I started with a pack a day, which turned into two packs a day. Within weeks, I was inhaling up to four or five. For so recent an addiction, this one has taken hold with quite a grip. Today I did something of which I am not proud.

It started last October, about a month after I had given up alcohol, coffee and chocolate. At Halloween, when there were pounds of candy in the house, I turned away from chocolate and turned on to SweeTarts–and the powder form, Pixy Stix. We had such a large supply that I was able to make it last until Christmas, when I became distracted by other forms of sugar. The loneliness of January turned to the darkness of February and I missed my old pastel-hued habit. For Valentine’s Day I asked my husband to substitute my traditional box of chocolates with SweeTarts. He gave me a big bag of individually packaged heart-shaped ‘Tarts, five to eight to a pack. When they ran out about three weeks ago, I got the shakes.

It turns out that no grocery or drug store in my area carries them. The ones my husband found were available for a limited time for the holiday. I started making special trips out to find them and with each failure to score came worsening withdrawal. A friend gave me a tip that they’re available at the movies, which was going to be my next tactic.

This afternoon I went to the mall to drop off some watches for repair. The clerk said the repairs would take 20 minutes.
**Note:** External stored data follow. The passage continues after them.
-- ==== Sys2Proof/Machine/Clock.lean ====
section
/-! DEFINITION. The block's own clock: the next of its own events that is due, and one millisecond (log entries 2
to 5). -/
namespace Sys2Proof.Machine

/-! ## The block's own events, in the model's fixed order (log entry 3) -/

/-- The first index, lowest first, for which a condition holds. -/
def firstWhere {n : Nat} (p : Fin n → Bool) : Option (Fin n) := (List.finRange n).find? p

/-- The start-up step that comes next (R180). -/
def startupDue (s : State) : Option Instr :=
  match s.hlc.step with
  | 0 => some .startupSettings
  | 1 => some .startupStore
  | 2 => some .startupItems
  | 3 => some .startupDoorsAndGuards
  | 4 => some .startupLink
  | 5 => some .startupTime
  | _ => none

/-- An event of a condition. -/
def onlyIf (b : Bool) (i : Instr) : Option Instr := if b then some i else none

/-- The Timebase's events; a date change comes before every fire (R22). -/
def timeDue (s : State) : Option Instr :=
  onlyIf (slewDue s) .slewPeriodEnd <|> onlyIf (rangeDue s) .rangeEnd <|> onlyIf (dateDue s) .dateChange

/-- A filtered level that the latest samples have changed: the edge of the lowest-numbered input of its bank. -/
def changedBit {w : Nat} (k : Bank w) : Option (Fin w × Bool) :=
  let f := k.filtered (BitVec.allOnes w)
  (firstWhere fun i : Fin w => f.getLsbD i.val != k.level.getLsbD i.val).map fun i => (i, f.getLsbD i.val)

/-- The door limit of a place in its bank. -/
def limitOf (i : Fin 4) : Door × Goal :=
  (if i.val < 2 then 0 else 1, if i.val % 2 = 0 then .closed else .opened)

/-- The edge row of an input of the bank of MINUTE, index and home. -/
def miscEdge (i : Fin 3) (v : Bool) : Instr :=
  if i = 0 then .minutePulse else if i = 1 then .turntableIndexEdge v else .turntableHomeEdge v

/-- The bank of MINUTE, index and home with a MINUTE fall already taken, which is handed to no block (R155). -/
def miscRises (k : Bank 3) : Bank 3 := { k with level := k.level &&& (k.filtered (BitVec.allOnes 3) ||| 6#3) }

/-- Edges that sampling has made (R155). -/
def edgeDue (s : State) : Option Instr :=
  let general := s.inm.general.filtered s.inm.filterOn
  ((changedBit (miscRises s.inm.misc)).map fun (i, v) => miscEdge i v) <|>
  onlyIf (general != s.inm.general.level) (.generalInputEdge general) <|>
  ((changedBit s.inm.echo).map fun (b, v) => .echoEdge b v) <|>
  (changedBit s.inm.limits).map fun (i, v) => .doorLimitEdge (limitOf i).1 (limitOf i).2 v

/-- The completion of the store operation in progress. -/
def storeDue (s : State) : Option Instr :=
  (opDue s).map fun o =>
    match o with
    | .commit .. => .commitComplete
    | .erase _ => .eraseComplete
    | .eraseAll => .eraseAllComplete

/-- The Scheduler's next fire or follow-on (R22). -/
def schedulerDue (s : State) : Option Instr :=
  (nextFire s).map fun (i, follow) => if follow then .followOnFire i else .triggerFire i

/-- The row of a cue. -/
def cueInstr (l : Lane) (i : Nat) : CueRow → Instr
  | .strike => .strikeCue l i
  | .damp => .dampCue l i
  | .move => .moveCue l i
  | .door => .doorCue l i
  | .turn => .turnCue l i
  | .mark => .markCue l i
  | .lamp => .lampCue l i
  | .finish => .endCue l

/-- The next cue of a lane. -/
def laneCue (l : Lane) (s : State) : Option Instr :=
  (nextCue l s).bind fun i => (cueRow l i s).map (cueInstr l i)

/-- The bells' events. -/
def bellDue (s : State) : Option Instr :=
  (firstWhere fun b => pulseDue b s).map .pulseEnd <|>
  (firstWhere fun b => echoDue b s).map .echoWindowClose <|>
  (firstWhere fun b => stuckDue b s).map .stuckEchoTest <|>
  (firstWhere fun b => (strikeToLift b s).isSome).map .damperLift <|>
  (firstWhere fun b => (strikeToClaim b s).isSome).map .strikeClaim <|>
  (firstWhere fun b => (strikeToDrop b s).isSome).map .strikeDeadline <|>
  (firstWhere fun b => dropsNow s b).map .damperDrop

/-- The tags of the moves before their GO. -/
def tagsHeld (s : State) : List Nat :=
  allFigs.filterMap fun f => if (s.fig f).inStaging then (s.fig f).move.map Move.tag else none

/-- The events of figures, doors and the turntable. -/
def stageDue (s : State) : Option Instr :=
  ((tagsHeld s).find? fun t => goDue t s).map .goQueued <|>
  ((tagsHeld s).find? fun t => goLate t s).map .goDeadline <|>
  (firstWhere fun f => arrivalOver f s).map .arrivalWindowClose <|>
  (firstWhere fun f => homeDue f s).map .homeQueued <|>
  (firstWhere fun f => homingOver f s).map .homingTimeout <|>
  (firstWhere fun f => homeLate f s).map .homeArrivalTimeout <|>
  (firstWhere fun d => (doorOverrun d s).isSome).map .doorTravelLimit <|>
  (firstWhere fun d => (doorOverdue d s).isSome).map .doorDeadline <|>
  onlyIf (indexOver s) .turnIndexTimeout <|>
  onlyIf (turnOverdue s).isSome .turnDeadline

/-- A lane's hold has lasted its limit. -/
def holdDue (s : State) : Option Instr :=
  onlyIf (holdOver .M s) (.holdTimeout .M) <|> onlyIf (holdOver .C s) (.holdTimeout .C)

/-- The events of captures, guards, holds and lamps. -/
def showDue (s : State) : Option Instr :=
  (firstWhere fun u => windowDue u s).map .captureWindowClose <|>
  (firstWhere fun g => resumeDue g s).map .autoResume <|>
  holdDue s <|>
  (firstWhere fun ch : Lamp => (s.seq.lamps.get ch).fadeOver).map .lampFadeEnd

/-- How an answer ends that has begun and has not come whole in the time that gaps within the limit allow: a line idle for
too long after one of its bytes, or, of an answer of one byte, a bad byte (log entry 5). -/
def answerEnds (s : State) : Option Instr :=
  match s.flc.flight with
  | some f =>
    match f.answer with
    | some b =>
      if b.endBy f.txn.kind.answerBytes ≤ s.tb.elapsed then
        some (if 1 < f.txn.kind.answerBytes then .gapTimeout else .frameError)
      else none
    | none => none
  | none => none

/-- The low of the line of which the model has been told has lasted 100 ms (R129). -/
def lowLasts (s : State) : Bool := s.flc.lowSince.isSome && lowTooLong s

/-- The link's events. -/
def linkDue (s : State) : Option Instr :=
  onlyIf (lowOver s) .wakeLowEnd <|>
  onlyIf (settleOver s) .wakeComplete <|>
  onlyIf (sentWhole .halt s).isSome .haltComplete <|>
  onlyIf (sentWhole .go s).isSome .goComplete <|>
  onlyIf (answerLate s) .noAnswer <|>
  answerEnds s <|>
  onlyIf (lowLasts s) .lineStuck <|>
  onlyIf (stopDue s) .transactionAbandoned <|>
  onlyIf (expired s).isSome .hostEntryTimeout <|>
  onlyIf (wakeAgain s) .wakePending <|>
  onlyIf (tickDue s) .pollTick <|>
  onlyIf (retryReady s) .retryAttempt <|>
  onlyIf (takeNext s).isSome .transactionStart

/-- No byte of the frame being received has come for more than 20 ms (R167). -/
def frameStops (s : State) : Bool := inFrame s && decide (s.hlc.lastByte + Config.hostGapMs < s.tb.elapsed)

/-- The next of the block's own events that is due (log entry 3). -/
def nextDue (s : State) : Option Instr :=
  startupDue s <|> timeDue s <|> edgeDue s <|>
  onlyIf (lossDue s) .pulseLost <|>
  onlyIf (frameStops s) .hostGapTimeout <|>
  storeDue s <|>
  onlyIf (saveDue s).isSome .configSaveComplete <|>
  schedulerDue s <|> laneCue .M s <|> laneCue .C s <|> bellDue s <|> stageDue s <|> showDue s <|> linkDue s

/-! ## One millisecond (R1, R8) -/

/-- The Timebase after a millisecond (R1, R8): show time runs with the elapsed count, and the last millisecond of a
slewing period takes it on by 2, over an instant, or by 0. -/
def TB.tick (t : TB) : TB :=
  if t.correction = 0 then { t with elapsed := t.elapsed + 1, showTime := t.showTime + 1, jumped := false }
  else
    let last := decide (t.slewPhase + 1 = 100)
    { t with
      elapsed := t.elapsed + 1, slewPhase := t.slewPhase + 1, jumped := last && decide (0 < t.correction)
      showTime := if last then (if 0 < t.correction then t.showTime + 2 else t.showTime) else t.showTime + 1 }

/-- An answer that is awaited may begin in a millisecond: whether it does is a free value, and the gap limit is taken as it
then stands (R119; log entry 5). -/
def beginAnswer (s : State) : State :=
  match s.flc.flight with
  | some f =>
    if 0 < f.txn.kind.answerBytes ∧ f.answer = none ∧ f.sentAt ≤ s.tb.elapsed ∧ s.tb.elapsed ≤ f.noAnswerAt then
      let begun : Option Begun :=
        if Config.answerBegins s.free then some { since := s.tb.elapsed, gap := s.hlc.live.gapLimit } else none
      { s with flc.flight := some { f with answer := begun }, free := s.free + 1 }
    else s
  | none => s

/-- A byte of the frame being received may come in a millisecond: whether it does is a free value (R167; log entry 5). -/
def takeByte (s : State) : State :=
  if inFrame s then
    { s with
      hlc.lastByte := if Config.byteComes s.free then s.tb.elapsed else s.hlc.lastByte, free := s.free + 1 }
  else s

/-- The clocks and the lamp fades go on by a millisecond (R1, R8, R80). -/
def advance (s : State) : State := { s with tb := s.tb.tick, seq.lamps := s.seq.lamps.map LampRec.tick }

/-- One millisecond of the elapsed count in which nothing falls due: the deadlines of strikes that have reached their due
times are fixed as the instant ends, the clocks and the lamp fades go on, what comes on the two lines comes, and the inputs
are sampled (R1, R8, R80, R95, R154). -/
def tick (s : State) : State := sampleInputs (takeByte (beginAnswer (advance (fixDeadlines s))))

end Sys2Proof.Machine
end

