-- ==== Sys2Proof/Machine/Core.lean ====
section
/-! DEFINITION. The block as the host's interface takes it. -/

def Sys2Proof.core : Host.Core := { State := Sys2Proof.Machine.State, Fault := Sys2Proof.Machine.Fault, Refusal := Sys2Proof.Machine.Refusal, step := Sys2Proof.Machine.step, reset := Sys2Proof.Machine.State.reset }
end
My first thought was to check to see if Target stocked my substance. Sure enough, my newly expanded Target had two boxes. I grabbed both of them and resisted opening one while I waited in the checkout line.

I had 15 minutes left to kill. Ordinarily at the mall, I’m tempted to try on clothes or shoes or costume jewelry. Those didn’t interest me one iota. All I wanted was to break into the SweeTarts.

I found a bench where I pretended to check my e-mail. I pulled out a box and began to tear at the corner. I imagined what I would look like, a desperate 51-year-old woman, sitting alone on a bench at the mall on a Saturday afternoon eating Willy Wonka SweeTarts. Sheepishly, I placed the unopened box back in the bag. I picked up my watches from the repair store.

Slowly, I walked to my car. My pace quickened. I ran the rest of the way, got in the car, ripped open a box and devoured half of it. That’s more than five servings. I was fulfilled.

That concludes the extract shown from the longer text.